I could hear the ripple of the water against the side of the boat, and once in a while a gentle lift as we passed another boat; but there was nothing much in these things to cheer me up. I was leaving John Rucker behind, it was true, but I was also getting farther and farther from my mother every minute. What would she do without me? What should I do without her? I should be free of the slavery of the factory; but I did not think of that. I should have been glad to the bottom of my heart if I could have blotted out of my life all this new tragedy and gone back to the looms and spindles. The factory seemed an awful place now that I was free, but it was familiar; and being free was awful, too; but I never once thought of going back. I knew I could learn to drive the horses, and I knew I should stay with the captain who had flogged John Rucker. I who had never thought of running away was just as much committed to the new life as if I had planned for it for years. Inside my spirit I suppose I had been running away every time I had gone down and watched the boats float by; and something stronger than my conscious will floated me along, also. I fought myself to keep from crying; but I never thought of running up on deck, jumping ashore and going home, as I could easily have done at any time within an hour of boarding the boat. I buried my face in the dirty pillow with no pillow-case on it, and filled my mouth with the patchwork quilt. It seemed as though I should die of weeping. My breath came in long spasmodic draughts, as much deeper and bitterer than sighs as sighs are sadder and more pitiful than laughter. My whipped back pained and smarted me, but that was not what made me cry so dreadfully; I was in the depths of despair; I was humiliated; I was suffering from injustice; I had lost my mother--and at this thought my breath almost refused to come at all.
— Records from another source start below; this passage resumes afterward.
-- ==== Sys2Proof/Laws/Lines.lean ====
section
/-! SUPPORT. Laws/Lines.lean: the lines after each part of an operation (10_state.md R36). -/

namespace Sys2Proof.Machine

/-- The bits of a byte, written out. -/
theorem byteActions_eq (x : Byte) :
    byteActions x = bitActions (x.getLsbD 0) ++ bitActions (x.getLsbD 1) ++ bitActions (x.getLsbD 2) ++
      bitActions (x.getLsbD 3) ++ bitActions (x.getLsbD 4) ++ bitActions (x.getLsbD 5) ++
      bitActions (x.getLsbD 6) ++ bitActions (x.getLsbD 7) := rfl

/-- After a byte and its acknowledgment phase: clock low, data driven to bit 7. -/
theorem driveAll_sentByte (x : Byte) (l : Level) (ln : Lines) : ln.driveAll (sentByte x l) = linesAfterNak x ln := by
  simp [sentByte, byteActions_eq, bitActions, ackOpen, ackClose, Lines.drive, linesAfterNak]

/-- After START: clock high, data driven low. -/
theorem driveAll_start (ln : Lines) :
    ln.driveAll startActions = { ln with twClk := true, twDioOut := false, twDioDir := .out } := rfl

/-- After the bytes of a frame: those of the last byte. -/
theorem driveAll_sentBytes (xs : List Byte) (ls : List Level) (hl : xs.length = ls.length) (x : Byte)
    (hx : xs.getLast? = some x) (ln : Lines) : ln.driveAll (sentBytes xs ls) = linesAfterNak x ln := by
  induction xs generalizing ls ln with
  | nil => simp at hx
  | cons y ys ih =>
    cases ls with
    | nil => simp at hl
    | cons l ls =>
      rw [sentBytes_cons, driveAll_append, driveAll_sentByte]
      cases ys with
      | nil =>
        obtain rfl : y = x := by simpa using hx
        rfl
      | cons z zs =>
        rw [ih ls (by simpa using hl) (by simpa using hx)]
        rfl

/-- After an abandoned frame (R36 (d)). -/
theorem driveAll_brokenFrame (xs : List Byte) (ls : List Level) (hl : xs.length = ls.length) (x : Byte)
    (hx : xs.getLast? = some x) (ln : Lines) : ln.driveAll (brokenFrame xs ls) = linesAfterNak x ln := by
  rw [brokenFrame, driveAll_append, driveAll_start, driveAll_sentBytes xs ls hl x hx]
  rfl

/-- After STOP from lines whose data line is driven (R36 (c)). -/
theorem driveAll_stop (ln : Lines) (h : ln.twDioDir = .out) :
    ln.driveAll (stopActions ++ [.wait .tBurst]) = linesAfterStop ln := by
  simp [stopActions, Lines.drive, linesAfterStop, h]

/-- After a complete frame (R36 (c)). -/
theorem driveAll_sentFrame (xs : List Byte) (ls : List Level) (hl : xs.length = ls.length) (ln : Lines) :
    ln.driveAll (sentFrame xs ls) = linesAfterStop ln := by
  have e : sentFrame xs ls = startActions ++ (sentBytes xs ls ++ (stopActions ++ [.wait .tBurst])) := by
    simp [sentFrame]
  rw [e, driveAll_append, driveAll_append]
  rcases List.eq_nil_or_concat xs with rfl | ⟨ys, y, rfl⟩
  · rw [driveAll_stop] <;> rfl
  · rw [driveAll_sentBytes _ ls hl y (by simp), driveAll_start, driveAll_stop] <;> rfl

/-- The bits of a shift-register word, in the order they are sent: bit 15 first. -/
theorem srBits_eq : (List.range 16).reverse = [15, 14, 13, 12, 11, 10, 9, 8, 7, 6, 5, 4, 3, 2, 1, 0] := by decide

/-- After SR_XFER: SR_DIN holds bit 0, the clock is low, the latch high. -/
theorem driveAll_srXfer (a v : Byte) (ln : Lines) :
    ln.driveAll (srXferActions a v) = { ln with srDin := v.getLsbD 0, srClk := false, srLoad := true } := by
  have h : (srWordOf a v).getLsbD 0 = v.getLsbD 0 := by simp [srWordOf]
  simp only [srXferActions, srBits_eq, List.flatMap_cons, List.flatMap_nil, srBitActions, driveAll_append,
    driveAll_cons, driveAll_nil, Lines.drive, h]

end Sys2Proof.Machine
end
Presently I opened my eyes and found the captain throwing water in my face. He never mentioned it afterward; but I suppose I had fainted away. Then I went to sleep, and when I awoke it was dark and I did not know where I was, and screamed. The captain himself quieted me for a few minutes, and I dropped off to sleep again. He had moved me without my knowing it, from the drivers' cabin forward to his own. But I must not spend our time on these things.
The captain's name was Eben Sproule. He had been a farmer and sawmill man, and still had a farm between Herkimer and Little Falls on the Mohawk River. He owned his boat, and seemed to be doing very well with her. The other driver was a boy named Asa--I forget his other name. We called him Ace. He lived at Salina, or Salt Point, which is now a part of Syracuse; and was always, in his talk to me, daring the captain to discharge him, and threatening to get a job in the salt Works at Salina if ever he quit the canal. He seemed to think this would spite Captain Sproule very much. I expected him to leave the boat when we reached Syracuse; but he never did, and I think he kept on driving after I quit. Our wages cost the boat twenty dollars a month--ten dollars each--and the two hands we carried must have brought the pay-roll up to about seventy a month besides our board. We always had four horses, two in the stable forward, and two pulling the boat. We plied through to Buffalo, and back to Albany, carrying farm products, hides, wool, wheat, other grain, and such things as potash, pearlash, staves, shingles, and salt from Syracuse, and sometimes a good deal of meat; and what the railway people call "way-freight" between all the places along the route. Our boat was much slower than the packets and the passenger boats which had relays of horses at stations and went pretty fast, and had good cabins for the passengers, too, and cooks and stewards, serving fine meals; while all our cooking was done by the captain or one of our hands, though sometimes we carried a cook.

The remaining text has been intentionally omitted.